An infant nutrition package is made up of not less than 70% of type I instant soybean powder and many kinds of micronutrients. Sometimes, it is added with whole fat milk powder. Therefore, it is rich in nutrition and has a high lipid content. Free radical reactions easily occur in food with high-fat content and produce rancid odor during the storage process (Estaca et al. 2014). The so-called rancid odor is the mixture of odors during fat decomposition and oxidation. The main oxidation products of unsaturated fatty acids are hydroperoxides. Hydroperoxides can continue to generate secondary oxidation products by decomposition and aggregation (Xu et al. 2016), including producing complex mixtures of non-volatile and volatile compounds, such as hydrocarbons, alcohols, acids, aldehydes and ketones (Barriuso et al. 2013; Llatas et al. 2007). It can not only affect the overall quality of the product but also cause great harm to health. Therefore, the main components of the rancid flavor that formed during the oxidation process of nutrition package must be identified and the oxidation of nutrition package should be controlled.

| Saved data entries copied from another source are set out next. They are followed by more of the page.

/-- A word of four bytes 0 is +0.0. -/
theorem Memory.readWord_eq_zero {m : Memory} {a : Nat}
    (h : ∀ x, a ≤ x → x < a + 4 → m.readByte x = 0#8) : m.readWord a = 0#32 := by
  rw [Memory.readWord, h (a + 3) (by omega) (by omega), h (a + 2) (by omega) (by omega),
    h (a + 1) (by omega) (by omega), h a (by omega) (by omega)]
  rfl

theorem Delay.ranges_reset : Delay.reset.Ranges :=
  ⟨inUnit_posZero, by decide, by decide⟩

/-- An empty memory holds +0.0 everywhere. -/
theorem State.dlm_of_mem_nil {s : State} (h : s.mem = []) (i : Nat) : s.dlm i = 0#32 := by
  rw [State.dlm, h]
  exact Memory.readWord_eq_zero fun _ _ _ => rfl

theorem State.delayInv_resetCore (s : State) : s.resetCore.DelayInv :=
  State.delayInv_iff.2 ⟨Delay.ranges_reset, fun i _ _ => State.dlm_of_mem_nil rfl i⟩

theorem State.DelayInv.effect {i : Instr} {s u : State} (hstore : s.StoreInv) (hs : s.DelayInv)
    (h : Effect s i u) : u.DelayInv := by
  obtain ⟨-, -, hmax, hcap, -⟩ := hstore
  obtain ⟨hranges, htail⟩ := State.delayInv_iff.1 hs
  by_cases hr : i = .reset
  · subst hr
    cases h
    exact s.delayInv_resetCore
  cases hd : i.isDelay with
  | false =>
    have hdl := h.dl_eq hd hr
    exact State.delayInv_iff.2 ⟨by rwa [hdl],
      htail.congr (by rw [hdl]) fun a ha => (h.bufWrites hd hr hmax).readByte_dlm ha⟩
  | true =>
    cases h with
    | dlSetSize =>
      refine State.delayInv_iff.2 ⟨hranges, fun i _ hi => Memory.readWord_eq_zero fun x hlo hhi => ?_⟩
      exact Memory.readByte_clearRange_dlm s.mem (by omega) (by omega)
    | dlSetDelay hok => exact State.delayInv_iff.2 ⟨hranges.setRidx hcap hok, htail.setDl rfl⟩
    | dlSetFeedback =>
      exact State.delayInv_iff.2 ⟨hranges.setFb (clamp_mem_range (by decide)), htail.setDl rfl⟩
    | dlProcess hg =>
      refine State.delayInv_iff.2 ⟨hranges.advance hcap hg, fun i hlo hhi => ?_⟩
      have hw := Delay.widx_lt_size hg
      change s.dl.size ≤ i at hlo
      rw [← htail i hlo hhi]
      exact Memory.readWord_writeWord_disjoint s.mem _ (.inr (by omega))
    | dlRead => exact hs
    | _ => exact absurd hd (by simp [Instr.isDelay])

theorem State.DelayInv.complete {s : State} (hs : s.DelayInv) : s.complete.DelayInv := hs

theorem State.DelayInv.exec {i : Instr} {s t : State} (hstore : s.StoreInv) (hs : s.DelayInv)
    (h : Machine.exec i s = .next t) : t.DelayInv := by
  rcases exec_answers h with ⟨c, _, _, rfl⟩ | ⟨_, _, rfl⟩ | ⟨u, hu, rfl⟩
  · exact hs
  · exact hs
  · exact (hs.effect hstore hu).complete

theorem State.DelayInv.hostAct {s : State} (hs : s.DelayInv) (a : HostAction) :
    (s.hostAct a).DelayInv := by
  obtain ⟨hranges, htail⟩ := State.delayInv_iff.1 hs
  rcases s.hostAct_store a with rfl | h | ⟨b, i, w, hi, h⟩
  · exact s.delayInv_resetCore
  · obtain ⟨hmem, hrest⟩ := Prod.mk.inj h
    obtain ⟨-, hdl⟩ := Prod.mk.inj hrest
    exact State.delayInv_iff.2 ⟨by rwa [hdl],
      htail.congr (by rw [hdl]) fun a _ => by rw [hmem]⟩
  · have hb := bufBase_below_dlm b
    rw [h]
    exact State.delayInv_iff.2 ⟨hranges, htail.congr rfl fun a ha =>
      Memory.readByte_writeWord_outside s.mem w (.inr (by omega))⟩

end Sys2Proof.Machine

namespace Sys2Proof
open Machine

/-- Settles O53: each kind of step keeps the gain and the read index in range and the cells from S on
at +0.0. -/
theorem delayInvKept : Obligations.DelayInvKept := by
  unfold Obligations.DelayInvKept
  intro s t hstore hs h
  rcases step_cases h with ⟨e, es, _, _, rfl⟩ | ⟨r, i, _, _, _, he⟩ | ⟨r, e, _, _, _, rfl⟩ |
    ⟨_, _, rfl⟩
  · exact State.DelayInv.hostAct (s := { s with host := es }) hs e.action
  · exact hs.exec hstore he
  · exact hs
  · exact hs

end Sys2Proof
end

section
/-! The generator (O27): each of its three steps can be undone, and a fixed point has no bit set. -/

namespace Sys2Proof.Machine

/-! ## One draw is a bijection (R200) -/

theorem xor_eq_xor_exchange {a b c d : Word} (h : a ^^^ b = c ^^^ d) : a ^^^ c = b ^^^ d := by
  rw [← BitVec.xor_eq_zero_iff] at h ⊢
  rw [← h]
  ac_rfl

/-- Two words with one image differ by a word that the shift gives back. -/
theorem xor_shiftLeft_injective {k : Nat} (hk : 0 < k) :
    Function.Injective fun x : Word => x ^^^ x <<< k := by
  intro x y h
  have hdiff : x ^^^ y = x <<< k ^^^ y <<< k := xor_eq_xor_exchange h
  rw [← BitVec.shiftLeft_xor_distrib] at hdiff
  exact BitVec.xor_eq_zero_iff.1 (eq_zero_of_shiftLeft hk hdiff)

theorem xor_ushiftRight_injective {k : Nat} (hk : 0 < k) :
    Function.Injective fun x : Word => x ^^^ x >>> k := by
  intro x y h
  have hdiff : x ^^^ y = x >>> k ^^^ y >>> k := xor_eq_xor_exchange h
  rw [← BitVec.ushiftRight_xor_distrib] at hdiff
  exact BitVec.xor_eq_zero_iff.1 (eq_zero_of_ushiftRight hk hdiff)

theorem xorshift_bijective : Function.Bijective xorshift :=
  Finite.injective_iff_bijective.1 <|
    (xor_shiftLeft_injective (k := 5) (by decide)).comp <|
      (xor_ushiftRight_injective (k := 17) (by decide)).comp
        (xor_shiftLeft_injective (k := 13) (by decide))

theorem xorshift_eq_zero_iff {x : Word} : xorshift x = 0#32 ↔ x = 0#32 :=
  xorshift_bijective.injective.eq_iff' rfl

/-! ## The fixed point (R200) -/

/-- The shift by 17 is undone by itself, as 34 exceeds the width. -/
theorem xor_ushiftRight_17_involutive (a : Word) :
    (a ^^^ a >>> 17) ^^^ (a ^^^ a >>> 17) >>> 17 = a := by
  have hgone : a >>> 17 >>> 17 = 0#32 := by
    rw [← BitVec.shiftRight_add, BitVec.ushiftRight_eq_zero (by decide)]
  rw [BitVec.ushiftRight_xor_distrib, hgone, BitVec.xor_zero, BitVec.xor_assoc, BitVec.xor_self,
    BitVec.xor_zero]

/-- Of a draw that gives its own state back, the word b before the last step: the last step takes it
to that state, and undoing the middle step takes it to what the first step makes of that state. -/
theorem exists_of_xorshift_eq_self {x : Word} (h : xorshift x = x) :
    ∃ b : Word, x = b ^^^ b <<< 5 ∧ b >>> 17 = b <<< 5 ^^^ (b <<< 13 ^^^ b <<< 18) := by
  obtain ⟨a, ha⟩ : ∃ a, a = x ^^^ x <<< 13 := ⟨_, rfl⟩
  obtain ⟨b, hb⟩ : ∃ b, b = a ^^^ a >>> 17 := ⟨_, rfl⟩
  have hx : x = b ^^^ b <<< 5 := by
    rw [hb, ha]
    exact h.symm
  have hundone : b ^^^ b >>> 17 = x ^^^ x <<< 13 := by
    rw [hb, xor_ushiftRight_17_involutive, ha]
  have hshifts : x <<< 13 = b <<< 13 ^^^ b <<< 18 := by
    rw [hx, BitVec.shiftLeft_xor_distrib, ← BitVec.shiftLeft_add]
  rw [hshifts, hx, BitVec.xor_assoc] at hundone
  exact ⟨b, hx, (BitVec.xor_right_inj b).1 hundone⟩

section FixedBits
variable {b : Word} (h : b >>> 17 = b <<< 5 ^^^ (b <<< 13 ^^^ b <<< 18))
include h

theorem getLsbD_fixed {i : Nat} (hi : i < 32) :
    b.getLsbD (i + 17) = ((!decide (i < 5) && b.getLsbD (i - 5)) ^^
      ((!decide (i < 13) && b.getLsbD (i - 13)) ^^ (!decide (i < 18) && b.getLsbD (i - 18)))) := by
  have hbit := congrArg (fun w : Word => w.getLsbD i) h
  simpa only [BitVec.getLsbD_ushiftRight, BitVec.getLsbD_xor, BitVec.getLsbD_shiftLeft, hi,
    decide_true, Bool.true_and, Nat.add_comm 17 i] using hbit

theorem getLsbD_fixed_17_to_21 : ∀ j < 5, b.getLsbD (j + 17) = false := fun j hj => by
  simp [getLsbD_fixed h (i := j) (by omega), hj, show j < 13 by omega, show j < 18 by omega]

theorem getLsbD_fixed_22_to_29 : ∀ j < 8, b.getLsbD (j + 22) = b.getLsbD j := fun j hj => by
  rw [show j + 22 = j + 5 + 17 by omega, getLsbD_fixed h (i := j + 5) (by omega)]
  simp [show j + 5 < 13 by omega, show j + 5 < 18 by omega]

/-- Bits 32 to 34 are not there. -/
theorem getLsbD_fixed_10_to_12 : ∀ j < 3, b.getLsbD (j + 10) = b.getLsbD (j + 2) := fun j hj => by
  have hbit := getLsbD_fixed h (i := j + 15) (by omega)
  rw [BitVec.getLsbD_of_ge _ _ (by omega)] at hbit
  simpa [show ¬j + 15 < 5 by omega, show ¬j + 15 < 13 by omega,
    show j + 15 < 18 by omega] using hbit

/-- Bits 35 to 48 are not there. -/
theorem getLsbD_fixed_13_to_26 :
    ∀ j < 14, b.getLsbD (j + 13) = (b.getLsbD (j + 5) ^^ b.getLsbD j) := fun j hj => by
  have hbit := getLsbD_fixed h (i := j + 18) (by omega)
  rw [BitVec.getLsbD_of_ge _ _ (by omega)] at hbit
  simpa [show ¬j + 18 < 5 by omega, show ¬j + 18 < 13 by omega] using hbit

/-- Bits 17 to 21 are 0, so what they sum is equal. -/
theorem getLsbD_fixed_9_to_13 : ∀ j, 4 ≤ j → j < 9 → b.getLsbD (j + 5) = b.getLsbD j := by
  intro j hlo hhi
  have hsum := getLsbD_fixed_13_to_26 h j (by omega)
  rw [show j + 13 = j - 4 + 17 by omega, getLsbD_fixed_17_to_21 h _ (by omega)] at hsum
  simpa using hsum.symm

/-- Bits 0 to 8 all equal bit 4, and bit 13 equals bit 8; but bit 13 is the sum of bits 5 and 0. -/
theorem getLsbD_fixed_0_to_8 : ∀ j < 9, b.getLsbD j = false := by
  have hzero := getLsbD_fixed_17_to_21 h
  have hcopy := getLsbD_fixed_22_to_29 h
  have hsame := getLsbD_fixed_10_to_12 h
  have hsum := getLsbD_fixed_13_to_26 h
  have hchain := getLsbD_fixed_9_to_13 h
  have h7 : b.getLsbD 7 = b.getLsbD 4 := by
    rw [← hchain 7 (by decide) (by decide), hsame 2 (by decide)]
  have h3 : b.getLsbD 3 = b.getLsbD 4 := by
    rw [← hcopy 3 (by decide), hsum 12 (by decide), hzero 0 (by decide), hsame 2 (by decide),
      Bool.false_xor]
  have h8 : b.getLsbD 8 = b.getLsbD 4 := by
    rw [← hcopy 4 (by decide), hsum 13 (by decide), hzero 1 (by decide),
      hchain 8 (by decide) (by decide), Bool.false_xor]
  have h6 : b.getLsbD 6 = b.getLsbD 4 := by
    rw [← hchain 6 (by decide) (by decide), hsame 1 (by decide), h3]
  have h2 : b.getLsbD 2 = b.getLsbD 4 := by
    rw [← hcopy 2 (by decide), hsum 11 (by decide), hsum 3 (by decide), h8, h3,
      hchain 6 (by decide) (by decide), h6, Bool.xor_self, Bool.false_xor]
  have h5 : b.getLsbD 5 = b.getLsbD 4 := by
    rw [← hchain 5 (by decide) (by decide), hsame 0 (by decide), h2]
  have h1 : b.getLsbD 1 = b.getLsbD 4 := by
    rw [← hcopy 1 (by decide), hsum 10 (by decide), hsum 2 (by decide), h7, h2,
      hchain 5 (by decide) (by decide), h5, Bool.xor_self, Bool.false_xor]
  have h0 : b.getLsbD 0 = b.getLsbD 4 := by
    rw [← hcopy 0 (by decide), hsum 9 (by decide), hsum 1 (by decide), h6, h1,
      hchain 4 (by decide) (by decide), Bool.xor_self, Bool.false_xor]
  have h4 : b.getLsbD 4 = false := by
    rw [← h8, ← hchain 8 (by decide) (by decide), hsum 0 (by decide), h5, h0, Bool.xor_self]
  intro j hj
  interval_cases j <;> simp only [h0, h1, h2, h3, h4, h5, h6, h7, h8]

theorem eq_zero_of_fixed : b = 0#32 := by
  refine BitVec.eq_of_getLsbD_eq fun i hi => ?_
  rw [BitVec.getLsbD_zero]
  induction i using Nat.strong_induction_on with
  | _ i ih =>
    by_cases h9 : i < 9
    · exact getLsbD_fixed_0_to_8 h i h9
    by_cases h14 : i < 14
    · rw [← Nat.sub_add_cancel (show 5 ≤ i by omega),
        getLsbD_fixed_9_to_13 h _ (by omega) (by omega), ih (i - 5) (by omega) (by omega)]
    by_cases h17 : i < 17
    · rw [← Nat.sub_add_cancel (show 13 ≤ i by omega), getLsbD_fixed_13_to_26 h _ (by omega),
        ih (i - 13 + 5) (by omega) (by omega), ih (i - 13) (by omega) (by omega)]
      rfl
    · rw [← Nat.sub_add_cancel (show 17 ≤ i by omega), getLsbD_fixed h (by omega),
        ih (i - 17 - 5) (by omega) (by omega), ih (i - 17 - 13) (by omega) (by omega),
        ih (i - 17 - 18) (by omega) (by omega)]
      simp

end FixedBits

theorem xorshift_eq_self_iff {x : Word} : xorshift x = x ↔ x = 0#32 := by
  refine ⟨fun h => ?_, fun h => by rw [h]; rfl⟩
  obtain ⟨b, rfl, hb⟩ := exists_of_xorshift_eq_self h
  rw [eq_zero_of_fixed hb]
  rfl

end Sys2Proof.Machine

namespace Sys2Proof
open Machine

/-- Settles O27: the draw's three steps are injective; a fixed point meets one linear equation, which
leaves no bit set; the six draws are computed. -/
theorem generatorNeverZero : Obligations.GeneratorNeverZero := by
  unfold Obligations.GeneratorNeverZero
  exact ⟨xorshift_bijective, fun _ => xorshift_eq_zero_iff, fun _ => xorshift_eq_self_iff,
    by decide⟩

end Sys2Proof
end

section
/-! The variates (O28): exact results of the operations, the values of the scaled integers, and the
retries of u1. -/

In this study, the infant nutrition package was selected as the research object. Our aim was to analyze the variations in the oxidized volatile components of infant nutrition package via SPME coupled with GC–MS. Changes in the volatile compounds were comprehensively evaluated via accelerated oxidation experiments. This study provides scientific data and technical means for controlling and testing the quality of infant nutrient package.

Materials and methods

Materials and reagents

Samples of infant nutrition packages were obtained from Ganzhou Biotechnology Co., Ltd., Jiangxi Province, China. The mixed chromatographic-grade n-alkane standard (C7-C30) was purchased from Supelco, USA. All chemical reagents were of analytical grade.

Instrument and equipment

An Agilent Technologies 7890A gas chromatography connected a 7000B triple tandem quadrupole mass spectrometer purchased from Agilent, USA were used to perform GC–MS analysis. An Agilent 19091S-433UI HP-5MS capillary column (30 m × 0.25 mm, 0.25 µm film thickness) purchased from Agilent, USA was used to separate the targets. A 50/30 µm divinylbenzene/ carboxy/ polydimethylsiloxane coating fiber purchased from Supelco, USA was exposed to the headspace to absorb the volatiles. AL104 electronic balance was purchased from Mettler Toledo, Switzerland. HH-2 digital thermostat water bath was purchased from Guohua Electric Co., Ltd, (Changzhou City, Jiangsu Province, China).

Accelerated oxidation test and flavor evaluation of samples

The samples of infant nutrition packages were divided into five groups, and three different batch samples from each group were taken as parallel samples. The condition of accelerated oxidation tests was set at 45 °C for 4 weeks. Volatile components were detected every 7 days. The samples’ flavor was tested by sensory professionals from Quanbiao Biotechnology Co., Ltd, (Ganzhou City, Jiangxi Province, China).

HS-SPME/GC–MS analysis

HS-SPME conditions

First, 1.00 g of the sample was placed in a 20 mL headspace bottle (Agilent, USA) and sealed with a silicone/Teflon septum cap (Agilent, USA). Subsequently, the headspace vial was equilibrated in an electric-heated thermostatic water bath at 50 °C for 35 min, and the headspace vial was shaken every 10 min. For the extraction of the analytes, an SPME fiber was placed in the headspace of the sample vial for the predetermined period time of 30 min at 70 °C. After 30 min of exposure, the SPME fiber was then injected into the GC for 5 min to desorb the trapped analytes. Three replicates for each sample were prepared and analyzed.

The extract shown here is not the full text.